Катя прыснула, хихикнула, а потом пьяно-смело махнула рукой:

– А давайте целоваться!

Встала с кресла, пересела на кровать к Антону, обняла его за шею, подставила губы, вытянув их трубочкой.

Антон усмехнулся, указательным пальцем мазнул снизу вверх по ее губам – не балуйся. Взял Катино лицо в ладони и стал легонько целовать. Намазанные кремом щеки скользили, крошки бисквита мешались на губах. Катя вдруг стала отвечать, целовать его в ответ.

– Читала, что поцелуи бывают сладкими, – отстранилась Катя и пьяно хихикнула, – но не до такой же степени! Или это кондитерские поцелуи?

Она упала спиной на подушку, захватила Антона за воротник сорочки и притянула к себе…

Когда-то давно, после крупой пьянки, Антон наутро обнаружил себя в постели с девушкой, с которой был едва знаком. Она тоже плохо помнила события прошлого вечера. Спросила: «Как я оказалась в твоей койке?» – «Пьяная женщина – легкая добыча», – не очень галантно ответил Антон. И получил в ответ справедливое заключение: «Пьяный мужик – вовсе не добыча».

Казалось бы, как он может сейчас вспоминать дела давно минувших дней? Он вспоминал намеренно, чтобы не поддаться влечению, не потерять волю, не торопить события. Легкая добыча сегодня-завтра обернется пирровой победой.

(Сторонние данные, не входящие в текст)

/-- For every state and port, in the port state the row needs: DETECT goes to TRAIN when a partner shows; training that ends
well sets the lanes and the precoders, is LINK_UP and sends HELLO; one that fails trains again, and at the third failure the
port is fenced, as with too few lanes. LINK_UP repeats its HELLO. A linked port counts the pattern errors of a pair and takes
it in as pairIn says; what is not acknowledged in time is replayed as replay says; a lane in use past its symbol limit starts
a fast retrain without it, or fences the port where fewer than 32 lanes are left; a spare past its pattern limit is excluded,
with an open count of errors. A fast retrain that ends goes back to the state it began in without the lanes that failed,
sends again what is not acknowledged, and pumps; with too few lanes it fences; one that is late trains fully. A JFENCE that
is not answered in time holds its tag, retrains a linked port and is done with; a BCOPY that is late goes on as bcopyLate
says; a held tag is freed and granted to who waits for one. (R15, R330, R334, R336, R337, R341, R342, R352, R511, R581) -/
def Obligations.PortsTrainAndRecover : Prop :=
  (∀ (s : State) (p : Nat), p < 16 → s.portState p = psDetect → s.tim.refclk = true →
    exec (.partnerDetect p) s = .next (s.setPortState p psTrain)) ∧
  (∀ (s : State) (p rx tx pre : Nat), p < 16 → s.portState p = psTrain → s.tim.refclk = true →
    let x := s.port p
    let u := s.setPort p { x with trainFails := x.trainFails + 1 }
    exec (.portTrainComplete p false rx ⟨tx, pre⟩) s =
      .next (if 3 ≤ x.trainFails + 1 then u.fencePort p else u.retrain p).settleStreams) ∧
  (∀ (s : State) (p rx tx pre : Nat), p < 16 → s.portState p = psTrain → s.tim.refclk = true →
    let x := s.port p
    let r := rx % 2 ^ 34 ||| s.fusedLanes p true
    let t := tx % 2 ^ 34 ||| s.fusedLanes p false
    let u := (s.setLanes p Reg.LNK_LANES_RX r).setLanes p Reg.LNK_LANES_TX t
    (tooFew r = true ∨ tooFew t = true → exec (.portTrainComplete p true rx ⟨tx, pre⟩) s = .next (u.fencePort p).settleStreams) ∧
    (tooFew r = false → tooFew t = false →
      let v := (u.setPort p { x.fresh with trainFails := 0, precode := pre % 2 ^ 34 }).setPortState p psLinkUp
      exec (.portTrainComplete p true rx ⟨tx, pre⟩) s = .next (((v.judgeLanes p).sendHello p).compareTopo).settleStreams)) ∧
  (∀ (s : State) (p : Nat), p < 16 → s.portState p = psLinkUp → exec (.helloRepeat p) s = .next (s.sendHello p)) ∧
  (∀ (s : State) (p : Nat) (o : PairObs), p < 16 → linkedStates.contains (s.portState p) = true →
    exec (.pairReceive p o) s = .next ((o.prbs.foldl (State.prbsErrors p) s).pairIn p o).flushErr.settleStreams ∧
    exec (.ackTimeout p) s = .next (s.replay p).settleStreams) ∧
  (∀ (s : State) (p lane : Nat), p < 16 → linkedStates.contains (s.portState p) = true →
    (lanesInUse (s.peek .lnkPort p Reg.LNK_LANES_RX)).contains lane = true → (s.port p).fastFail.testBit lane = false →
    let left := 34 - popcount 34 (fld (s.peek .lnkPort p Reg.LNK_LANES_RX) 33 0 ||| (s.port p).fastFail ||| 2 ^ lane)
    exec (.laneSymThreshold p lane) s =
      .next (if left < 32 then (s.fencePort p).settleStreams else s.fastRetrain p (2 ^ lane))) ∧
  (∀ (s : State) (p lane : Nat), p < 16 → lane < 34 → linkedStates.contains (s.portState p) = true →
    flag (s.peek .lnkPort p Reg.LNK_LANES_RX) lane = false →
    (lanesInUse (s.peek .lnkPort p Reg.LNK_LANES_RX)).contains lane = false →
    let u := (s.useFree 1).add .lnkPort p (Reg.LNK_PRBS_ERRS + 8 * lane) (30721 + Config.freeValue s.freeIx)
    exec (.sparePrbsExclude p lane) s =
      .next (((u.raise .lnkPort p Reg.LNK_EVENT 14).excludeLanes p Reg.LNK_LANES_RX (2 ^ lane)).judgeLanes p)) ∧
  (∀ (s : State) (p tx : Nat), p < 16 → s.portState p = psFast →
    let x := s.port p
    let u := (s.setPort p { x with fastFail := 0 }).setPortState p x.fastFrom
    let v := (u.excludeLanes p Reg.LNK_LANES_RX x.fastFail).excludeLanes p Reg.LNK_LANES_TX (tx % 2 ^ 34)
    exec (.fastRetrainTimeout p) s = .next (s.retrain p).settleStreams ∧
    (tooFew (tx ||| s.rfield .lnkPort p Reg.LNK_LANES_TX 33 0) = true →
      exec (.fastRetrainComplete p tx) s = .next (v.fencePort p).settleStreams) ∧
    (tooFew (tx ||| s.rfield .lnkPort p Reg.LNK_LANES_TX 33 0) = false →
      exec (.fastRetrainComplete p tx) s = .next ((((v.judgeLanes p).resend p).pump p).compareTopo).settleStreams)) ∧
  (∀ (s : State) (p t : Nat), p < 16 → (s.port p).jfence = some t →
    let u := (s.setPort p { s.port p with
      jfence := none, tagq := (s.port p).tagq.filter fun q => !decide (q.1 = .jfence) }).holdTag p t
    exec (.jfenceTimeout p) s =
      .next ((if linkedStates.contains (u.portState p) then u.retrain p else u).fencePortDone p).settleStreams) ∧
  (∀ (s : State) (p tag : Nat), p < 16 →
    exec (.bcopyTimeout p) s = .next (s.bcopyLate p).flushErr.settleStreams ∧
    exec (.tagHoldExpiry p tag) s = .next ((s.setPort p { s.port p with
      heldTags := (s.port p).heldTags.filter fun t => !decide (t.1 = tag) }).grantTag p).settleStreams)

/-- For every state, port and word with its go bit and the row's command: on a port in TRAIN it answers BUSY, on one DISABLED
or FENCED (but for enable) DENIED, the port unchanged. Otherwise it answers OK: a full retrain (1) trains again, a fast
retrain (2) starts on a linked port, disable (3) closes the port as DISABLED, Sip retrain (5) takes the Sip port down; enable
(4) starts a DISABLED port with a role, and changes nothing on one that is neither. A write of LNK_TEST in mode 1 or 2, of
every lane, on a DISABLED port, closes it for test and answers OK; a mode of 3 or a pattern of 3 answers MALFORMED, loopback
(2) on a port not DISABLED, in TEST or FENCED is DENIED, and patterns (1) on a lane in use are BUSY, the port unchanged.
After each, what waits for the stream queues goes on. (R361, R367) -/
def Obligations.PortCommandsTakeEffect : Prop :=
  (∀ (s : State) (p : Nat) (v : Word), p < 16 → flag v 63 = true →
    let c := fld v 3 0
    let st := s.portState p
    let busy : Next := .next (s.answer .busy).settleStreams
    let denied : Next := .next (s.answer .denied).settleStreams
    let shut := st = psDisabled ∨ st = psFenced
    (c = 1 → (st = psTrain → exec (.fullRetrain p v) s = busy) ∧ (shut → exec (.fullRetrain p v) s = denied) ∧
      (st ≠ psTrain → ¬ shut → exec (.fullRetrain p v) s = .next ((s.retrain p).answer .ok).settleStreams)) ∧
    (c = 2 → (st = psTrain → exec (.fastRetrain p v) s = busy) ∧ (shut → exec (.fastRetrain p v) s = denied) ∧
      (linkedStates.contains st = true → exec (.fastRetrain p v) s = .next ((s.fastRetrain p 0).answer .ok).settleStreams)) ∧
    (c = 3 → (st = psTrain → exec (.portDisable p v) s = busy) ∧ (shut → exec (.portDisable p v) s = denied) ∧
      (st ≠ psTrain → ¬ shut → exec (.portDisable p v) s = .next (((s.closePort p psDisabled).compareTopo).answer .ok).settleStreams)) ∧
    (c = 4 → (st = psTrain → exec (.portEnable p v) s = busy) ∧
      (st = psDisabled → s.portRole p ≠ 0 → exec (.portEnable p v) s = .next ((s.startPort p).answer .ok).settleStreams) ∧
      (st ≠ psTrain → ¬ (st = psDisabled ∧ s.portRole p ≠ 0) → exec (.portEnable p v) s = .next (s.answer .ok).settleStreams)) ∧
    (c = 5 → (st = psTrain → exec (.sipRetrain p v) s = busy) ∧ (shut → exec (.sipRetrain p v) s = denied) ∧
      (st ≠ psTrain → ¬ shut → exec (.sipRetrain p v) s = .next ((s.sipGoesDown p).answer .ok).settleStreams))) ∧
  (∀ (s : State) (p : Nat) (v : Word), p < 16 →
    let mode := fld v 37 36
    let st := s.portState p
    (mode = 3 ∨ fld v 39 38 = 3 → exec (.lnkTest p v) s = .next (s.answer .malformed).settleStreams) ∧
    (mode = 2 → fld v 39 38 ≠ 3 → st ≠ psDisabled → st ≠ psTest → st ≠ psFenced →
      exec (.lnkTest p v) s = .next (s.answer .denied).settleStreams) ∧
    (mode = 1 → fld v 39 38 ≠ 3 → st = psLinkUp ∨ st = psActive ∨ st = psFast → (∃ l ∈ s.usedLanes p, (fld v 33 0).testBit l = true) →
      exec (.lnkTest p v) s = .next (s.answer .busy).settleStreams) ∧
    (st = psDisabled → mode = 1 ∨ mode = 2 → fld v 39 38 ≠ 3 → fld v 33 0 = 2 ^ 34 - 1 →
      let u := (s.rset .lnkPort p Reg.LNK_TEST 39 36 (fld v 39 36)).rset .lnkPort p Reg.LNK_TEST 33 0 (fld v 33 0)
      exec (.lnkTest p v) s = .next ((((u.closePort p psTest).compareTopo).answer .ok).settleStreams)))
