-- ==== Sys2Proof/Laws/Fixed.lean ====
section
/-! SUPPORT. The queue of commands and the fuses, which every operation but those on fuses leaves as they are: one lemma for each operation. -/

namespace Sys2Proof.Machine

/-- The queue and the fuses of a state: what no command changes, but the three that write fuses. -/
def State.fixed (s : State) : List Instr × Fuse := (s.pending, s.fuse)
@[simp] theorem State.fixed_mk :
    ∀ a b c d e f g h i j k l m n o p q r u v w x y z a1 b1 c1 d1 e1 f1 g1 h1 i1 j1 k1, (State.mk a b c d e f g h i j k l m n o p q r u v w x y z a1 b1 c1 d1 e1 f1 g1 h1 i1 j1 k1).fixed = (a, z) := by
  intros; rfl
@[simp] theorem State.pair_fixed (s : State) : (s.pending, s.fuse) = s.fixed := rfl
@[simp] theorem foldl_fixed {α : Type} (f : State → α → State) (h : ∀ s a, (f s a).fixed = s.fixed) (l : List α) (s : State) : (l.foldl f s).fixed = s.fixed := by
  induction l generalizing s with
  | nil => rfl
  | cons a l ih => simp [ih, h]
@[simp] theorem ite_fixed (c : Prop) [Decidable c] (a b : State) :
    (if c then a else b).fixed = if c then a.fixed else b.fixed := by
  split <;> rfl
theorem foldl_fixed_by {α β : Type} (p : β → State) (f : β → α → β) (h : ∀ b a, (p (f b a)).fixed = (p b).fixed) (l : List α) (b : β) :
    (p (l.foldl f b)).fixed = (p b).fixed := by
  induction l generalizing b with
  | nil => rfl
  | cons a l ih => simp [ih, h]
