-- ==== Sys2Proof/Laws/Stores.lean ====
section
/-! SUPPORT. Memory, symbol errors and critical words, left as they are: one lemma for each operation that stores nothing. -/

namespace Sys2Proof.Machine

/-- What the memory of the module holds. -/
def State.store (s : State) : (Smap Byte) × (Smap Byte) × (Smap CritWord) := (s.mem, s.memErr, s.crit)
@[simp] theorem State.store_mk :
    ∀ x0 x1 x2 x3 x4 x5 x6 x7 x8 x9 x10 x11 x12 x13 x14 x15 x16 x17 x18 x19 x20 x21 x22 x23 x24 x25 x26 x27 x28 x29 x30 x31 x32 x33 x34, (State.mk x0 x1 x2 x3 x4 x5 x6 x7 x8 x9 x10 x11 x12 x13 x14 x15 x16 x17 x18 x19 x20 x21 x22 x23 x24 x25 x26 x27 x28 x29 x30 x31 x32 x33 x34).store = (x10, x11, x12) := by
  intros; rfl
@[simp] theorem State.pair_store (s : State) : (s.mem, s.memErr, s.crit) = s.store := rfl
@[simp] theorem foldl_store {α : Type} (f : State → α → State) (h : ∀ s a, (f s a).store = s.store) (l : List α) (s : State) : (l.foldl f s).store = s.store := by
  induction l generalizing s with
  | nil => rfl
  | cons a l ih => simp [ih, h]
@[simp] theorem ite_store (c : Prop) [Decidable c] (a b : State) :
    (if c then a else b).store = if c then a.store else b.store := by
  split <;> rfl
theorem foldl_store_by {α β : Type} (p : β → State) (f : β → α → β) (h : ∀ b a, (p (f b a)).store = (p b).store) (l : List α) (b : β) :
    (p (l.foldl f b)).store = (p b).store := by
  induction l generalizing b with
  | nil => rfl
  | cons a l ih => simp [ih, h]
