-- ==== Sys2Proof/Laws/StoresCommands.lean ====
section
/-! SUPPORT. Memory, symbol errors and critical words: one lemma for each command that stores nothing. -/

namespace Sys2Proof.Machine

theorem execRingStart_store (s : State) (t : State) (h : execRingStart s = .next t) :
    t.store = s.store := by
  simp only [execRingStart, Host.Outcome.next.injEq] at h; subst h; simp
theorem execRouterTestDone_store (x0 : Nat) (x1 : Bool) (s : State) (t : State) (h : execRouterTestDone x0 x1 s = .next t) :
    t.store = s.store := by
  simp only [execRouterTestDone, Host.Outcome.next.injEq] at h; subst h; simp
theorem execWaveStart_store (s : State) (t : State) (h : execWaveStart s = .next t) :
    t.store = s.store := by
  simp only [execWaveStart, Host.Outcome.next.injEq] at h; subst h; (repeat' split) <;> first | rfl | simp
theorem execFailureRecordWrite_store (x0 : Nat) (s : State) (t : State) (h : execFailureRecordWrite x0 s = .next t) :
    t.store = s.store := by
  simp only [execFailureRecordWrite, Host.Outcome.next.injEq] at h; subst h; simp
theorem execEack_store (x0 : HostMsg) (s : State) (t : State) (h : execEack x0 s = .next t) :
    t.store = s.store := by
  simp only [execEack, Host.Outcome.next.injEq] at h; subst h; simp
theorem execEvtSend_store (s : State) (t : State) (h : execEvtSend s = .next t) :
    t.store = s.store := by
  simp only [execEvtSend, Host.Outcome.next.injEq] at h; subst h; (repeat' split) <;> first | rfl | simp
theorem execHostLinkDown_store (s : State) (t : State) (h : execHostLinkDown s = .next t) :
    t.store = s.store := by
  simp only [execHostLinkDown, Host.Outcome.next.injEq] at h; subst h; simp
theorem execHostLinkUp_store (s : State) (t : State) (h : execHostLinkUp s = .next t) :
    t.store = s.store := by
  simp only [execHostLinkUp, Host.Outcome.next.injEq] at h; subst h; simp
theorem execBatchBoundary_store (s : State) (t : State) (h : execBatchBoundary s = .next t) :
    t.store = s.store := by
  simp only [execBatchBoundary, Host.Outcome.next.injEq] at h; subst h; (repeat' split) <;> first | rfl | simp
theorem execTileStoreWriteback_store (x0 x1 : Nat) (s : State) (t : State) (h : execTileStoreWriteback x0 x1 s = .next t) :
    t.store = s.store := by
  simp only [execTileStoreWriteback, Host.Outcome.next.injEq] at h; subst h; simp
theorem execTopHotLevelReport_store (x0 x1 : Nat) (x2 x3 x4 : Nat) (s : State) (t : State) (h : execTopHotLevelReport x0 x1 x2 x3 x4 s = .next t) :
    t.store = s.store := by
  simp only [execTopHotLevelReport, Host.Outcome.next.injEq] at h; subst h; simp
theorem execDieRelease_store (x0 : Nat) (s : State) (t : State) (h : execDieRelease x0 s = .next t) :
    t.store = s.store := by
  simp only [execDieRelease, Host.Outcome.next.injEq] at h; subst h; simp
theorem execPushHoldExpiry_store (x0 : Nat) (s : State) (t : State) (h : execPushHoldExpiry x0 s = .next t) :
    t.store = s.store := by
  simp only [execPushHoldExpiry, Host.Outcome.next.injEq] at h; subst h; (repeat' split) <;> first | rfl | simp
theorem execSipCombineTimeout_store (x0 : Nat) (s : State) (t : State) (h : execSipCombineTimeout x0 s = .next t) :
    t.store = s.store := by
  simp only [execSipCombineTimeout, Host.Outcome.next.injEq] at h; subst h; (repeat' split) <;> first | rfl | simp
theorem execSipLaneLoss_store (x0 : Nat) (s : State) (t : State) (h : execSipLaneLoss x0 s = .next t) :
    t.store = s.store := by
  simp only [execSipLaneLoss, Host.Outcome.next.injEq] at h; subst h; simp
theorem execPartnerDetect_store (x0 : Nat) (s : State) (t : State) (h : execPartnerDetect x0 s = .next t) :
    t.store = s.store := by
  simp only [execPartnerDetect, Host.Outcome.next.injEq] at h; subst h; simp
theorem execHelloRepeat_store (x0 : Nat) (s : State) (t : State) (h : execHelloRepeat x0 s = .next t) :
    t.store = s.store := by
  simp only [execHelloRepeat, Host.Outcome.next.injEq] at h; subst h; simp
theorem execSparePrbsExclude_store (x0 x1 : Nat) (s : State) (t : State) (h : execSparePrbsExclude x0 x1 s = .next t) :
    t.store = s.store := by
  simp only [execSparePrbsExclude, Host.Outcome.next.injEq] at h; subst h; simp
theorem execDieErrThreshold_store (x0 x1 : Nat) (s : State) (t : State) (h : execDieErrThreshold x0 x1 s = .next t) :
    t.store = s.store := by
  unfold execDieErrThreshold at h; dsimp only at h; (repeat' split at h) <;> (cases h; (repeat' split) <;> first | rfl | simp)
theorem execCeRateLimit_store (x0 : Nat) (s t : State) (h : execCeRateLimit x0 s = .next t) : t.store = s.store := by
  unfold execCeRateLimit at h; (repeat' split at h) <;> (cases h; first | rfl | simp)
theorem execScrubLapLimit_store (x0 : Nat) (s : State) (t : State) (h : execScrubLapLimit x0 s = .next t) :
    t.store = s.store := by
  unfold execScrubLapLimit at h; dsimp only at h; (repeat' split at h) <;> (cases h; (repeat' split) <;> first | rfl | simp)
theorem execRowCandidateWrite_store (x0 x1 : Nat) (s : State) (t : State) (h : execRowCandidateWrite x0 x1 s = .next t) :
    t.store = s.store := by
  unfold execRowCandidateWrite at h; dsimp only at h; (repeat' split at h) <;> (cases h; (repeat' split) <;> first | rfl | simp)
theorem execCaddyLinkUp_store (x0 x1 : Nat) (s : State) (t : State) (h : execCaddyLinkUp x0 x1 s = .next t) :
    t.store = s.store := by
  simp only [execCaddyLinkUp, Host.Outcome.next.injEq] at h; subst h; simp
theorem execSecSeal_store (x0 : Writer) (x1 : Word) (x2 : Bool) (s : State) (t : State) (h : execSecSeal x0 x1 x2 s = .next t) :
    t.store = s.store := by
  simp only [execSecSeal, Host.Outcome.next.injEq] at h; subst h; simp
theorem execFwUpdate_store (x0 : Writer) (x1 : Word) (x2 : Bool) (s : State) (t : State) (h : execFwUpdate x0 x1 x2 s = .next t) :
    t.store = s.store := by
  simp only [execFwUpdate, Host.Outcome.next.injEq] at h; subst h; simp
theorem execFwEpochRaise_store (x0 : Writer) (x1 : Word) (s : State) (t : State) (h : execFwEpochRaise x0 x1 s = .next t) :
    t.store = s.store := by
  simp only [execFwEpochRaise, Host.Outcome.next.injEq] at h; subst h; simp
theorem execPowerSample_store (x0 : PowerObs) (s : State) (t : State) (h : execPowerSample x0 s = .next t) :
    t.store = s.store := by
  simp only [execPowerSample, Host.Outcome.next.injEq] at h; subst h; simp
theorem execPowerTripRelease_store (s : State) (t : State) (h : execPowerTripRelease s = .next t) :
    t.store = s.store := by
  simp only [execPowerTripRelease, Host.Outcome.next.injEq] at h; subst h; simp
theorem execTempSample_store (x0 : TempObs) (s : State) (t : State) (h : execTempSample x0 s = .next t) :
    t.store = s.store := by
  simp only [execTempSample, Host.Outcome.next.injEq] at h; subst h; (repeat' split) <;> first | rfl | simp
theorem execCoolantSample_store (x0 : CoolantObs) (s : State) (t : State) (h : execCoolantSample x0 s = .next t) :
    t.store = s.store := by
  simp only [execCoolantSample, Host.Outcome.next.injEq] at h; subst h; simp
theorem execSensorTimeout_store (x0 : Nat) (s : State) (t : State) (h : execSensorTimeout x0 s = .next t) :
    t.store = s.store := by
  simp only [execSensorTimeout, Host.Outcome.next.injEq] at h; subst h; simp
theorem execWarmIdleEnter_store (s : State) (t : State) (h : execWarmIdleEnter s = .next t) :
    t.store = s.store := by
  simp only [execWarmIdleEnter, Host.Outcome.next.injEq] at h; subst h; simp
theorem execStatusRead_store (x0 : MgtMsg) (s : State) (t : State) (h : execStatusRead x0 s = .next t) :
    t.store = s.store := by
  simp only [execStatusRead, Host.Outcome.next.injEq] at h; subst h; simp
theorem execAlertAck_store (x0 : MgtMsg) (s : State) (t : State) (h : execAlertAck x0 s = .next t) :
    t.store = s.store := by
  simp only [execAlertAck, Host.Outcome.next.injEq] at h; subst h; simp
theorem execBind_store (x0 : MgtMsg) (s : State) (t : State) (h : execBind x0 s = .next t) :
    t.store = s.store := by
  simp only [execBind, Host.Outcome.next.injEq] at h; subst h; simp
theorem execPower_store (x0 : MgtMsg) (s : State) (t : State) (h : execPower x0 s = .next t) :
    t.store = s.store := by
  simp only [execPower, Host.Outcome.next.injEq] at h; subst h; simp
theorem execKeepWarm_store (x0 : MgtMsg) (s : State) (t : State) (h : execKeepWarm x0 s = .next t) :
    t.store = s.store := by
  simp only [execKeepWarm, Host.Outcome.next.injEq] at h; subst h; simp
theorem execCounterRead_store (x0 : MgtMsg) (s : State) (t : State) (h : execCounterRead x0 s = .next t) :
    t.store = s.store := by
  simp only [execCounterRead, Host.Outcome.next.injEq] at h; subst h; simp
theorem execRecoverWrite_store (x0 : MgtMsg) (s : State) (t : State) (h : execRecoverWrite x0 s = .next t) :
    t.store = s.store := by
  simp only [execRecoverWrite, Host.Outcome.next.injEq] at h; subst h; simp
theorem execStatusReport_store (s : State) (t : State) (h : execStatusReport s = .next t) :
    t.store = s.store := by
  simp only [execStatusReport, Host.Outcome.next.injEq] at h; subst h; simp
theorem execAlertResend_store (x0 : Nat) (s : State) (t : State) (h : execAlertResend x0 s = .next t) :
    t.store = s.store := by
  simp only [execAlertResend, Host.Outcome.next.injEq] at h; subst h; (repeat' split) <;> first | rfl | simp
theorem execI3cPoll_store (x0 : List (Option Word)) (s : State) (t : State) (h : execI3cPoll x0 s = .next t) :
    t.store = s.store := by
  simp only [execI3cPoll, Host.Outcome.next.injEq] at h; subst h; simp
theorem execSync_store (x0 : PtpSync) (s : State) (t : State) (h : execSync x0 s = .next t) :
    t.store = s.store := by
  simp only [execSync, Host.Outcome.next.injEq] at h; subst h; simp
theorem execSyncTimeout_store (s : State) (t : State) (h : execSyncTimeout s = .next t) :
    t.store = s.store := by
  simp only [execSyncTimeout, Host.Outcome.next.injEq] at h; subst h; simp
theorem execTraceSample_store (s : State) (t : State) (h : execTraceSample s = .next t) :
    t.store = s.store := by
  simp only [execTraceSample, Host.Outcome.next.injEq] at h; subst h; simp
theorem execRefclkReturn_store (s : State) (t : State) (h : execRefclkReturn s = .next t) :
    t.store = s.store := by
  simp only [execRefclkReturn, Host.Outcome.next.injEq] at h; subst h; simp
theorem execPreemptDeadline_store (s : State) (t : State) (h : execPreemptDeadline s = .next t) :
    t.store = s.store := by
  simp only [execPreemptDeadline, Host.Outcome.next.injEq] at h; subst h; (repeat' split) <;> first | rfl | simp
theorem execAnnounce_store (x0 : PtpAnnounce) (s : State) (t : State) (h : execAnnounce x0 s = .next t) :
    t.store = s.store := by
  simp only [execAnnounce, Host.Outcome.next.injEq] at h; subst h; simp
theorem execReservedHostMessage_store (x0 : HostMsg) (s : State) (t : State) (h : execReservedHostMessage x0 s = .next t) :
    t.store = s.store := by
  simp only [execReservedHostMessage, Host.Outcome.next.injEq] at h; subst h; simp
theorem execReservedMgtMessage_store (x0 : MgtMsg) (s : State) (t : State) (h : execReservedMgtMessage x0 s = .next t) :
    t.store = s.store := by
  simp only [execReservedMgtMessage, Host.Outcome.next.injEq] at h; subst h; simp
theorem execMgtLinkUp_store (s : State) (t : State) (h : execMgtLinkUp s = .next t) :
    t.store = s.store := by
  simp only [execMgtLinkUp, Host.Outcome.next.injEq] at h; subst h; simp

end Sys2Proof.Machine
end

Катя не ведала, что творит. Она маленькая, неопытная и пьяненькая. Ей нравилось целоваться, она упивается новыми ощущениями и не думает, чем они могут закончиться.

Из них двоих думать обязан Антон.

– Тебе пора! – прошептал он.

– Уже? – разочарованно скривилась Катя.

– Да!

Он взял ее за талию, тонкую, осиную, трепетную, и поставил на ноги. Повел Катю к двери, достал ключ, с трудом дрожащими руками попал в замок, открыл. Катя хныкала, как обиженный ребенок.

– Слушай меня внимательно! – велел Антон. – Завтра в три часа дня буду ждать тебя у памятника Пушкину. Знаешь, где это? На Тверской, перед кинотеатром. Ты обязательно придешь! Хорошо?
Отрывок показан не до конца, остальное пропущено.